Collected data entries

-- ==== Sys2Proof/Laws/Cycle.lean ====
section
/-! SUPPORT. What one step can do, said once, and when fetching gives a word. -/

namespace Sys2Proof.Machine

/-- Six bytes at `pc` give a word (R132). -/
theorem fetchWord_of_le {prog : List Byte} {pc : Nat} (h : pc + 6 ≤ prog.length) :
    ∃ w, fetchWord prog pc = some w := by
  obtain ⟨w, rest, hw⟩ := takeWord_of_length (bs := prog.drop pc) (by simp; omega)
  exact ⟨w, by simp [fetchWord, hw]⟩

/-- A word comes from six bytes at `pc` (R132). -/
theorem le_of_fetchWord {prog : List Byte} {pc : Nat} {w : Word} (h : fetchWord prog pc = some w) :
    pc + 6 ≤ prog.length := by
  have h6 : 6 ≤ (prog.drop pc).length := by
    revert h
    unfold fetchWord
    match prog.drop pc with
    | [] | [_] | [_, _] | [_, _, _] | [_, _, _, _] | [_, _, _, _, _] => simp [takeWord]
    | _ :: _ :: _ :: _ :: _ :: _ :: _ => intro _; simp
  simp at h6
  omega

/-- A machine that waits or has halted stays as it is (R141). -/
theorem step_of_not_running {s : State} (h : s.runState ≠ .running) : step s = .next s := by
  cases hr : s.runState <;> simp_all [step, cycle]

/-- A running machine ends the run at the end of the stream and otherwise runs the word fetched. -/
theorem step_of_running {s : State} (h : s.runState = .running) :
    step s = if s.pc = s.prog.length then .next s.finish
      else match fetchWord s.prog s.pc with
        | some w => exec (decode w) s
        | none => .fault .fetchOutsideProgram := by
  cases s; cases h; rfl

/-- Every next state of a step: the machine stays, it ends normally, or it runs one word. -/
theorem step_cases {s t : State} (h : step s = .next t) :
    (s.runState ≠ .running ∧ t = s) ∨
    (s.runState = .running ∧ s.pc = s.prog.length ∧ t = s.finish) ∨
    (s.runState = .running ∧ s.pc ≠ s.prog.length ∧
      ∃ w, fetchWord s.prog s.pc = some w ∧ exec (decode w) s = .next t) := by
  by_cases hr : s.runState = .running
  · rw [step_of_running hr] at h
    by_cases hp : s.pc = s.prog.length
    · rw [if_pos hp] at h
      cases h
      exact .inr (.inl ⟨hr, hp, rfl⟩)
    · rw [if_neg hp] at h
      cases hw : fetchWord s.prog s.pc with
      | some w =>
        simp only [hw] at h
        exact .inr (.inr ⟨hr, hp, w, rfl, h⟩)
      | none => simp [hw] at h
  · rw [step_of_not_running hr] at h
    cases h
    exact .inl ⟨hr, rfl⟩

end Sys2Proof.Machine
end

● **WORK REQUEST**: Restating every entry above word for word is the whole task.

● **RESPONSE AREA**:
-- ==== Sys2Proof/Laws/Cycle.lean ====
section
/-! SUPPORT. What one step can do, said once, and when fetching gives a word. -/

namespace Sys2Proof.Machine

/-- Six bytes at `pc` give a word (R132). -/
theorem fetchWord_of_le {prog : List Byte} {pc : Nat} (h : pc + 6 ≤ prog.length) :
    ∃ w, fetchWord prog pc = some w := by
  obtain ⟨w, rest, hw⟩ := takeWord_of_length (bs := prog.drop pc) (by simp; omega)
  exact ⟨w, by simp [fetchWord, hw]⟩

/-- A word comes from six bytes at `pc` (R132). -/
theorem le_of_fetchWord {prog : List Byte} {pc : Nat} {w : Word} (h : fetchWord prog pc = some w) :
    pc + 6 ≤ prog.length := by
  have h6 : 6 ≤ (prog.drop pc).length := by
    revert h
    unfold fetchWord
    match prog.drop pc with
    | [] | [_] | [_, _] | [_, _, _] | [_, _, _, _] | [_, _, _, _, _] => simp [takeWord]
    | _ :: _ :: _ :: _ :: _ :: _ :: _ => intro _; simp
  simp at h6
  omega

/-- A machine that waits or has halted stays as it is (R141). -/
theorem step_of_not_running {s : State} (h : s.runState ≠ .running) : step s = .next s := by
  cases hr : s.runState <;> simp_all [step, cycle]

/-- A running machine ends the run at the end of the stream and otherwise runs the word fetched. -/
theorem step_of_running {s : State} (h : s.runState = .running) :
    step s = if s.pc = s.prog.length then .next s.finish
      else match fetchWord s.prog s.pc with
        | some w => exec (decode w) s
        | none => .fault .fetchOutsideProgram := by
  cases s; cases h; rfl

/-- Every next state of a step: the machine stays, it ends normally, or it runs one word. -/
theorem step_cases {s t : State} (h : step s = .next t) :
    (s.runState ≠ .running ∧ t = s) ∨
    (s.runState = .running ∧ s.pc = s.prog.length ∧ t = s.finish) ∨
    (s.runState = .running ∧ s.pc ≠ s.prog.length ∧
      ∃ w, fetchWord s.prog s.pc = some w ∧ exec (decode w) s = .next t) := by
  by_cases hr : s.runState = .running
  · rw [step_of_running hr] at h
    by_cases hp : s.pc = s.prog.length
    · rw [if_pos hp] at h
      cases h
      exact .inr (.inl ⟨hr, hp, rfl⟩)
    · rw [if_neg hp] at h
      cases hw : fetchWord s.prog s.pc with
      | some w =>
        simp only [hw] at h
        exact .inr (.inr ⟨hr, hp, w, rfl, h⟩)
      | none => simp [hw] at h
  · rw [step_of_not_running hr] at h
    cases h
    exact .inl ⟨hr, rfl⟩

end Sys2Proof.Machine
end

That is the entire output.